## Work item:
Go through the data below and return each line containing the word "instruction".

[Saved data entries]
-- ==== Sys2Proof/Laws/PerInstr.lean ====
section
/-! SUPPORT. For every instruction: the word a well-formed instruction encodes to decodes back to it. -/

set_option Elab.async false

namespace Sys2Proof.Laws.Roundtrip

open Sys2Proof

/-- The word of a well-formed instruction decodes to it. -/
def Statement (i : Instr) : Prop := i.wellFormed = true → ∀ w, encode i = some w → decode w = .ok i

theorem nop (f : FmtA) : Statement (.nop f) := by
  intro _ w h
  obtain rfl := Option.some.inj h
  obtain ⟨h0, h1, h2⟩ := FmtA.toWord_reads f 0 0 (by decide) (by decide)
  rw [decode, h1, decodeMajor, h2, decodeMajor0, h0]

theorem exit (f : FmtA) : Statement (.exit f) := by
  intro _ w h
  obtain rfl := Option.some.inj h
  obtain ⟨h0, h1, h2⟩ := FmtA.toWord_reads f 0 1 (by decide) (by decide)
  rw [decode, h1, decodeMajor, h2, decodeMajor0, h0]

theorem trap (f : FmtA) : Statement (.trap f) := by
  intro _ w h
  obtain rfl := Option.some.inj h
  obtain ⟨h0, h1, h2⟩ := FmtA.toWord_reads f 0 2 (by decide) (by decide)
  rw [decode, h1, decodeMajor, h2, decodeMajor0, h0]

theorem brk (f : FmtA) : Statement (.brk f) := by
  intro _ w h
  obtain rfl := Option.some.inj h
  obtain ⟨h0, h1, h2⟩ := FmtA.toWord_reads f 0 3 (by decide) (by decide)
  rw [decode, h1, decodeMajor, h2, decodeMajor0, h0]

theorem eret (f : FmtA) : Statement (.eret f) := by
  intro _ w h
  obtain rfl := Option.some.inj h
  obtain ⟨h0, h1, h2⟩ := FmtA.toWord_reads f 0 4 (by decide) (by decide)
  rw [decode, h1, decodeMajor, h2, decodeMajor0, h0]

theorem sread (f : FmtA) : Statement (.sread f) := by
  intro _ w h
  obtain rfl := Option.some.inj h
  obtain ⟨h0, h1, h2⟩ := FmtA.toWord_reads f 0 5 (by decide) (by decide)
  rw [decode, h1, decodeMajor, h2, decodeMajor0, h0]

theorem swrite (f : FmtA) : Statement (.swrite f) := by
  intro _ w h
  obtain rfl := Option.some.inj h
  obtain ⟨h0, h1, h2⟩ := FmtA.toWord_reads f 0 6 (by decide) (by decide)
  rw [decode, h1, decodeMajor, h2, decodeMajor0, h0]

theorem yield (f : FmtA) : Statement (.yield f) := by
  intro _ w h
  obtain rfl := Option.some.inj h
  obtain ⟨h0, h1, h2⟩ := FmtA.toWord_reads f 0 7 (by decide) (by decide)
  rw [decode, h1, decodeMajor, h2, decodeMajor0, h0]

theorem watch (f : FmtA) : Statement (.watch f) := by
  intro _ w h
  obtain rfl := Option.some.inj h
  obtain ⟨h0, h1, h2⟩ := FmtA.toWord_reads f 0 8 (by decide) (by decide)
  rw [decode, h1, decodeMajor, h2, decodeMajor0, h0]

theorem waitw (f : FmtA) : Statement (.waitw f) := by
  intro _ w h
  obtain rfl := Option.some.inj h
  obtain ⟨h0, h1, h2⟩ := FmtA.toWord_reads f 0 9 (by decide) (by decide)
  rw [decode, h1, decodeMajor, h2, decodeMajor0, h0]

theorem xacq (f : FmtA) : Statement (.xacq f) := by
  intro _ w h
  obtain rfl := Option.some.inj h
  obtain ⟨h0, h1, h2⟩ := FmtA.toWord_reads f 0 10 (by decide) (by decide)
  rw [decode, h1, decodeMajor, h2, decodeMajor0, h0]

theorem xrel (f : FmtA) : Statement (.xrel f) := by
  intro _ w h
  obtain rfl := Option.some.inj h
  obtain ⟨h0, h1, h2⟩ := FmtA.toWord_reads f 0 11 (by decide) (by decide)
  rw [decode, h1, decodeMajor, h2, decodeMajor0, h0]

theorem xtry (f : FmtA) : Statement (.xtry f) := by
  intro _ w h
  obtain rfl := Option.some.inj h
  obtain ⟨h0, h1, h2⟩ := FmtA.toWord_reads f 0 12 (by decide) (by decide)
  rw [decode, h1, decodeMajor, h2, decodeMajor0, h0]

theorem add (f : FmtA) : Statement (.add f) := by
  intro _ w h
  obtain rfl := Option.some.inj h
  obtain ⟨h0, h1, h2⟩ := FmtA.toWord_reads f 1 0 (by decide) (by decide)
  rw [decode, h1, decodeMajor, h2, decodeMajor1, h0]

theorem sub (f : FmtA) : Statement (.sub f) := by
  intro _ w h
  obtain rfl := Option.some.inj h
  obtain ⟨h0, h1, h2⟩ := FmtA.toWord_reads f 1 1 (by decide) (by decide)
  rw [decode, h1, decodeMajor, h2, decodeMajor1, h0]

theorem mul (f : FmtA) : Statement (.mul f) := by
  intro _ w h
  obtain rfl := Option.some.inj h
  obtain ⟨h0, h1, h2⟩ := FmtA.toWord_reads f 1 2 (by decide) (by decide)
  rw [decode, h1, decodeMajor, h2, decodeMajor1, h0]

## Response for this exercise:
/-! SUPPORT. For every instruction: the word a well-formed instruction encodes to decodes back to it. -/
/-- The word of a well-formed instruction decodes to it. -/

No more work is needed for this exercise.